What you should do | Below is a block of entries; repeat exactly the lines starting at the line that contains "6 + b lost 7" and ending at the line that contains "16) + 4096 * hi)", both included.

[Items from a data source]

-- ==== Sys2Proof/Machine/Packer.lean ====
section
/-! DEFINITION. The value packer and unpacker as requests of their own: PACK32 and UNPACK32 (41_value_packer.md). -/

namespace Sys2Proof.Machine

/-- PACK32 (R112): the big-endian bytes of a value. -/
def execPack32 (value : Value) (s : State) : StepResult :=
  s.accept fun s => .next (s.respond { result := .ok, bytesOut := some (pack32 value) })

/-- UNPACK32 (R113): the signed value of four big-endian bytes. -/
def execUnpack32 (bytes : List Byte) (s : State) : StepResult :=
  s.accept fun s => s.withBytes 4 bytes fun b => { result := .ok, valueOut := some (unpack32 b) }

end Sys2Proof.Machine
end

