/-- Settles O6: being well-formed is the range of every field, and a formed request has the integers it came from. -/
theorem onlyFittingRecordsAreRequests : Obligations.OnlyFittingRecordsAreRequests := by
  refine fun q => ⟨?_, fun r hr => ?_⟩
  · simp only [form_eq_none_iff, RawRequest.WellFormed, Bool.and_eq_true, List.all_eq_true, fitsU8_iff, fitsI32_iff,
      and_assoc]
  · rw [form_eq_some_iff] at hr
    subst hr
    exact ⟨rfl, rfl, rfl, rfl, rfl, rfl, rfl⟩

/-- Settles O49: the three rows of byte lines. -/
theorem byteLinesTakeAnyCount : Obligations.ByteLinesTakeAnyCount := fun xs r =>
  ⟨assemble_byteLine rfl rfl 0x10 rfl xs r, assemble_byteLine rfl rfl 0x11 rfl xs r,
    assemble_byteLine rfl rfl 0x13 rfl xs r⟩

/-- Settles O35: `step_offer_reserved` says the whole step. -/
theorem reservedSelectorRaisesIllegalRequest : Obligations.ReservedSelectorRaisesIllegalRequest :=
  fun _ _ hres hr => ⟨_, step_offer_reserved hres hr, rfl, rfl, fun _ => rfl, rfl, rfl⟩

end Sys2Proof.Machine
end

section
/-! SUPPORT. The checksum, the packer and the frame word as functions, and the requests that answer them; the statements about these and about the loopback and corruption of a frame. -/

namespace Sys2Proof.Machine

/-! ### The checksum -/

theorem toNat_checksum (b : Vector Byte 8) :
    (checksum b).toNat = (b[0].toNat + b[1].toNat + b[2].toNat + b[3].toNat + b[4].toNat + b[5].toNat + b[6].toNat
      + b[7].toNat) % 256 := by
  simp only [checksum_eq_sum, BitVec.toNat_add, Nat.mod_add_mod]

/-- The order in which the eight bytes are accumulated does not matter (R101). -/
theorem checksum_perm {b b' : Vector Byte 8} (h : b'.toList.Perm b.toList) : checksum b' = checksum b :=
  h.foldl_eq 0

/-- Changing one of bytes 0 to 7 changes their sum by the difference. -/
theorem checksum_frameBody_set (f : FrameBytes) {k : Nat} (hk : k < 8) (x : Byte) :
    checksum (frameBody (f.set k x)) = checksum (frameBody f) + (x - f[k]) := by
  rw [checksum_frameBody, checksum_frameBody]
  match k, hk with
  | 0, _ | 1, _ | 2, _ | 3, _ | 4, _ | 5, _ | 6, _ | 7, _ =>
    simp only [Vector.getElem_set, Nat.reduceEqDiff, if_true, if_false]
    ring

theorem sumMatches_iff_checksum (f : FrameBytes) : SumMatches f ↔ checksum (frameBody f) = f[8] := by
  rw [sumMatches_iff, checksumOk, beq_iff_eq]
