/-- The BAR0 offset of the leaf that an event sets (R456, R474, R475). -/
def leafOff (e : Ev) : Nat :=
  let g := posRegion e.pos
  let rgn := 0x12000 + 0x2000 * g
  let core (b : Nat) := rgn + 0x400 + 0x80 * posInRegion e.pos + 8 + 8 * b
  match e.code.toNat / 256 with
  | 0x10 => 0x1E108
  | 0x12 => rgn + 0x8
  | 0x14 => 0x1F008
  | 0x15 =>
    if e.code.toNat % 256 = 1 || e.code.toNat % 256 = 2 || e.code.toNat % 256 = 3 || e.code.toNat % 256 = 0xC
    then 0x1F100 + 8 * e.inst else 0x1F018
  | 0x16 => 0x1F010
  | 0x17 => 0x1E120
  | 0x22 => core 0
  | 0x23 => core 3
  | 0x27 => core 6
  | 0x29 => core 7
  | 0x26 => if e.code.toNat % 256 ≤ 2 then core 8 else 0x1E010
  | 0x28 => 0x1E110
  | 0x2A => 0x1A100 + 8 * e.pos
  | 0x2B =>
    match e.blk with
    | 0 => core 9
    | 1 => 0x1B100 + 24 * e.port.getD e.inst + 16
    | 2 => 0x1C100 + 24 * e.port.getD e.inst + 16
    | _ => 0x1D100 + 24 * e.port.getD e.inst + 16
  | 0x2C => 0x1B100 + 24 * e.inst + 8
  | 0x2D => if e.code.toNat % 256 = 3 then core 10 else if e.code.toNat % 256 = 4 then 0x1E118
            else 0x12000 + 0x2000 * (e.inst % 4) + 0x10
  | 0x2E => if e.blk = 1 then 0x1C100 + 24 * e.inst + 8 else 0x1C008
  | 0x2F => 0x1D100 + 24 * e.inst + 8
  | 0x30 => 0x1D008
  | 0x31 => 0x1E008
  | 0x32 => 0x1E208
  | 0x33 => if e.blk = 1 then 0x1E310 else 0x1E308
  | _ => core (e.unit - 1)

/-- The subsystem, 0 to 12, whose log takes the record: the subtree of its leaf (R408, R474). -/
def leafSubsys (off : Nat) : Nat :=
  if off < 0x1A000 then (off - 0x12000) / 0x2000
  else if off < 0x1B000 then 4
  else if off < 0x1C000 then 5
  else if off < 0x1D000 then 6
  else if off < 0x1E000 then 7
  else if off < 0x1E100 then 8
  else if off < 0x1E200 then 9
  else if off < 0x1E300 then 11
  else if off < 0x1F000 then 12
  else 10

/-! ### Raising a fault (R455-R465) -/

/-- Whether an event arises in a cluster and travels on the Courier network (R462). -/
def Ev.inCluster (e : Ev) : Bool := (e.tt.isSome || e.code == 0x2B01) && decide (e.pos < 192)

/-- The time counter of a cluster (R435, R436): device time, less what its clock missed until a sample sets it forward. -/
def State.cluTime (s : State) (j : Nat) : Nat := s.time - (s.cluAt j).timeLag

/-- The 32 bytes of a record (R457). -/
def mkRec (s : State) (e : Ev) (sub : Nat) (suspect lost : Bool) : Rec :=
  let b (x : Bool) (n : Nat) : Nat := if x then 2 ^ n else 0
  let sp := if e.quiet then 0 else codeSpoil e.code
  let flags := codeKind e.code + b (sp == 1) 2 + b (sp == 2) 3 + b e.tt.isSome 4 + b (e.code == 0x2804) 5
                + b suspect 6 + b lost 7
  let subsys := match e.tt with | some t => t / 2 ^ 20 % 256 | none => sub
  let hi := match e.tt with | some t => t % 2 ^ 20 | none => e.inst % 2 ^ 20
  let now := if e.tt.isSome && decide (e.pos < 192) then s.cluTime (posClu e.pos) else s.time
  BitVec.ofNat 256 (e.code.toNat + 2 ^ 16 * flags + 2 ^ 24 * subsys
    + 2 ^ 32 * (e.pos % 256 + 256 * (e.unit % 16) + 4096 * hi)
    + 2 ^ 64 * s.frm.frameNum.toNat + 2 ^ 112 * (e.aux % 2 ^ 16) + 2 ^ 128 * (now % 2 ^ 64)
    + 2 ^ 192 * (e.detail % 2 ^ 64))

/-- The location of a notice (R460). -/
def Ev.loc (e : Ev) : Nat :=
  e.pos % 256 + 256 * (e.unit % 16) + (match e.tt with | some _ => 0 | none => 4096 * (e.inst % 2 ^ 20 + 1))

/-- Length of a notice window in qns (R460). -/
def noticeWindow : Nat := 4000000

/-- Whether a notice of this code at this location has been recorded in the window that holds this moment. -/
def State.noticed (s : State) (e : Ev) : Bool :=
  s.flt.notices.any (fun n => n.1 == e.code.toNat && n.2.1 == e.loc && n.2.2 == s.time / noticeWindow)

Solution to this exercise |
                + b suspect 6 + b lost 7
  let subsys := match e.tt with | some t => t / 2 ^ 20 % 256 | none => sub
  let hi := match e.tt with | some t => t % 2 ^ 20 | none => e.inst % 2 ^ 20
  let now := if e.tt.isSome && decide (e.pos < 192) then s.cluTime (posClu e.pos) else s.time
  BitVec.ofNat 256 (e.code.toNat + 2 ^ 16 * flags + 2 ^ 24 * subsys
    + 2 ^ 32 * (e.pos % 256 + 256 * (e.unit % 16) + 4096 * hi)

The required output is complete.